Réveillé en sursaut et en sueur, je me suis alors rendu compte qu'il fallait que je change ma manière d'aborder la veille technologique. Voici quelques unes des stratégies que j'essaye de mettre en place.

Donner plus de valeur à son temps

J'avais l'habitude de me lancer dans d'innombrables side projects, parfois sans autre motivation que l'excitation de l'idée, et toujours avec l'inavouable espoir de devenir riche et célèbre. Que d'heures perdues sur des projets jamais terminés !

Aujourd'hui, le temps libre est devenue une ressource (très) rare (et j'exprime mon profond respect à mes collègues qui en plus ont des gosses). Par conséquent, j'essaye de le dépenser à meilleur escient.

Ça signifie que je ne démarre plus un side project sur un coup de tête. Quand je me lance dans un développement personnel, j'ai laissé mûrir l'idée, défini des objectifs, et je sais à l'avance la valeur que je vais en retirer (cf. plus bas).

Privilégier la qualité à la quantité

Quand une personne sans doute bien intentionnée décide de publier un n-ième clone de Grunt ou Backbone.js, j'avoue que je dois pallier à de pressantes pulsions meurtrières en me gavant de beurre de cacahuètes.

J'ai arrêté d'essayer de me tenir à la page sur la dernière techno à la mode ou le dernier framework top tendance.

Aujourd'hui, si je prends le temps de tester / apprendre un nouvel outil / langage / techno / truc, c'est pour l'une de ces deux raisons :

  • C'est quelque chose de totalement différent par rapport à ce que je maîtrise, porteur de concepts qui me sont étrangers, et qui va m'ouvrir l'esprit (Android, Bitcoin, programmation fonctionnelle, etc.) ;
  • C'est une techno fiable et mature répondant à un besoin réel et que je vais pouvoir intégrer directement dans ma trousse à outil.

Si je n'apprends rien, je perds mon temps. J'agis en conséquence.

Laisser mûrir les technos

Combien de temps perdu à tester des technos soi-disant révolutionnaires et qui ont fini aux oubliettes de l'e-histoire.

La vérité est qu'une techno récente, quelque soit son aspect novateur, peut rarement être intégrée dans un projet amené à passer en production.

Il y a toujours une phase de défrichage, de maturation, pendant laquelle les early adopters paieront les pots cassés.

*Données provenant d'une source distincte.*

-- ==== Sys2Proof/Machine/Color.lean ====
section
/-! DEFINITION. The eight colour commands (41_color R107 to R114). Each reads its operand registers at this step (R94) and,
when it completes, writes only RESULT (R30). -/

namespace Sys2Proof.Machine

/-- RGB2HSV (R107) while no fault is latched. -/
def rgb2hsvBody (s : State) : State :=
  s.withResult (packTriple (rgbToHsv (unpack s.opa)))

/-- RGB2HSV (R107). -/
def execRgb2hsv (s : State) : Host.Outcome State Fault Refusal := command 0x1 rgb2hsvBody s

/-- HSV2RGB (R108) while no fault is latched. -/
def hsv2rgbBody (s : State) : State :=
  s.withResult (packTriple (hsvToRgb (unpack s.opa)))

/-- HSV2RGB (R108). -/
def execHsv2rgb (s : State) : Host.Outcome State Fault Refusal := command 0x2 hsv2rgbBody s

/-- POWC (R109): OPA[23:8] is ignored; the command while no fault is latched. -/
def powcBody (s : State) : State :=
  s.withResult ((curve s.cfg.power (curveIndex s.opa)).setWidth 24)

/-- POWC (R109): OPA[23:8] is ignored. -/
def execPowc (s : State) : Host.Outcome State Fault Refusal := command 0x3 powcBody s

/-- LOGC (R110): OPA[23:8] is ignored; the command while no fault is latched. -/
def logcBody (s : State) : State :=
  s.withResult ((curve s.cfg.log (curveIndex s.opa)).setWidth 24)

/-- LOGC (R110): OPA[23:8] is ignored. -/
def execLogc (s : State) : Host.Outcome State Fault Refusal := command 0x4 logcBody s

/-- TOI (R111) while no fault is latched. -/
def toiBody (s : State) : State :=
  s.withResult (packTriple (toInterp s.cfg (unpack s.opa)))

/-- TOI (R111). -/
def execToi (s : State) : Host.Outcome State Fault Refusal := command 0x5 toiBody s

/-- FROMI (R112) while no fault is latched. -/
def fromiBody (s : State) : State :=
  s.withResult (packTriple (fromInterp s.cfg (unpack s.opa)))

/-- FROMI (R112). -/
def execFromi (s : State) : Host.Outcome State Fault Refusal := command 0x6 fromiBody s

/-- What BLEND does while no fault is latched (R113): BLEND_DIV0 is checked before BLEND_RANGE (R196). -/
def blendBody (s : State) : State :=
  if s.total = 0 then raise .blendDiv0 s
  else if s.total < s.elapsed then raise .blendRange s
  else s.withResult (packTriple (blendTriple (unpack s.opa) (unpack s.opb) s.elapsed.toNat s.total.toNat))

/-- BLEND (R113). -/
def execBlend (s : State) : Host.Outcome State Fault Refusal := command 0x7 blendBody s

/-- CHBRIGHT (R114) while no fault is latched. -/
def chbrightBody (s : State) : State :=
  s.withResult (packTriple (changeBrightness (unpack s.opa) s.factor))

/-- CHBRIGHT (R114). -/
def execChbright (s : State) : Host.Outcome State Fault Refusal := command 0x8 chbrightBody s

end Sys2Proof.Machine
end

Aujourd'hui, j'attends qu'une techno soit mâture avant de m'y intéresser. Par mâture, j'entends qu'elle réponde aux critères suivants :

  • la techno est techniquement robuste (pas de bugs en pagaille) ;
  • la documentation et les différents tutoriels éparpillés sur le Web permettent une prise en main rapide ;
  • il existe suffisamment de retours d'expérience pour que je puisse me faire une idée claire des cas d'utilisation pertinents.

Attacher de l'importance aux retours d'utilisation

Silhouette sur un ciel bleu

J'ai tendance à attribuer de plus en plus d'importance aux retours d'utilisation plutôt qu'à l'aspect technique et fonctionnel de la techno.

Plutôt que de lire des tutoriels techniques, je préfère m'intéresser aux expériences des early adopters. Dans quels cas cette techno est-elle appropriée ou non ? Quels sont ses avantages et ses inconvénients ? Quelles sont ses forces et ses faiblesses ? Quels gains réels espérer, et à quelles galères s'attendre ?

L'exemple emblématique, c'est Docker. Docker, un outil qui permet de faire des machines virtuelles de manière simple et rapide à l'échelle d'un processus. Sur le papier, c'est génial. En démo, c'est étourdissant. En pratique, je n'ai trouvé aucun retour d'utilisation décrivant comment Docker, mis en place sur un projet en production, a enlevé de la complexité au lieu d'en rajouter.

Aller à des conférences, échanger

Le meilleur moyen de discuter avec d'autres travailleur·se·s du Web, c'est encore de trouver un nid.

En l'occurrence, les conférences sont un excellent moyen de cuisiner des dévs, des admin sys, des intés, des agilistes… sur les derniers trucs qui valent le coup qu'on s'y penche.

C'est quoi cette techno ? Est-ce que ça marche bien ? Quels sont les avantages par rapport à X ? Autant de questions qui trouveront plus facilement réponse autour d'un croissant ou d'une bière que derrière un clavier.

Conclusion

La veille techno est un processus essentiel, mais plus le temps passe, et plus le besoin de s'y consacrer avec une certaine efficacité se fait sentir. Faute de quoi, ennui et lassitude finiront par s'emparer de l'ingénieur·e.

Sur ces quelques réflexions, je vous laisse, je vais découper du saucisson.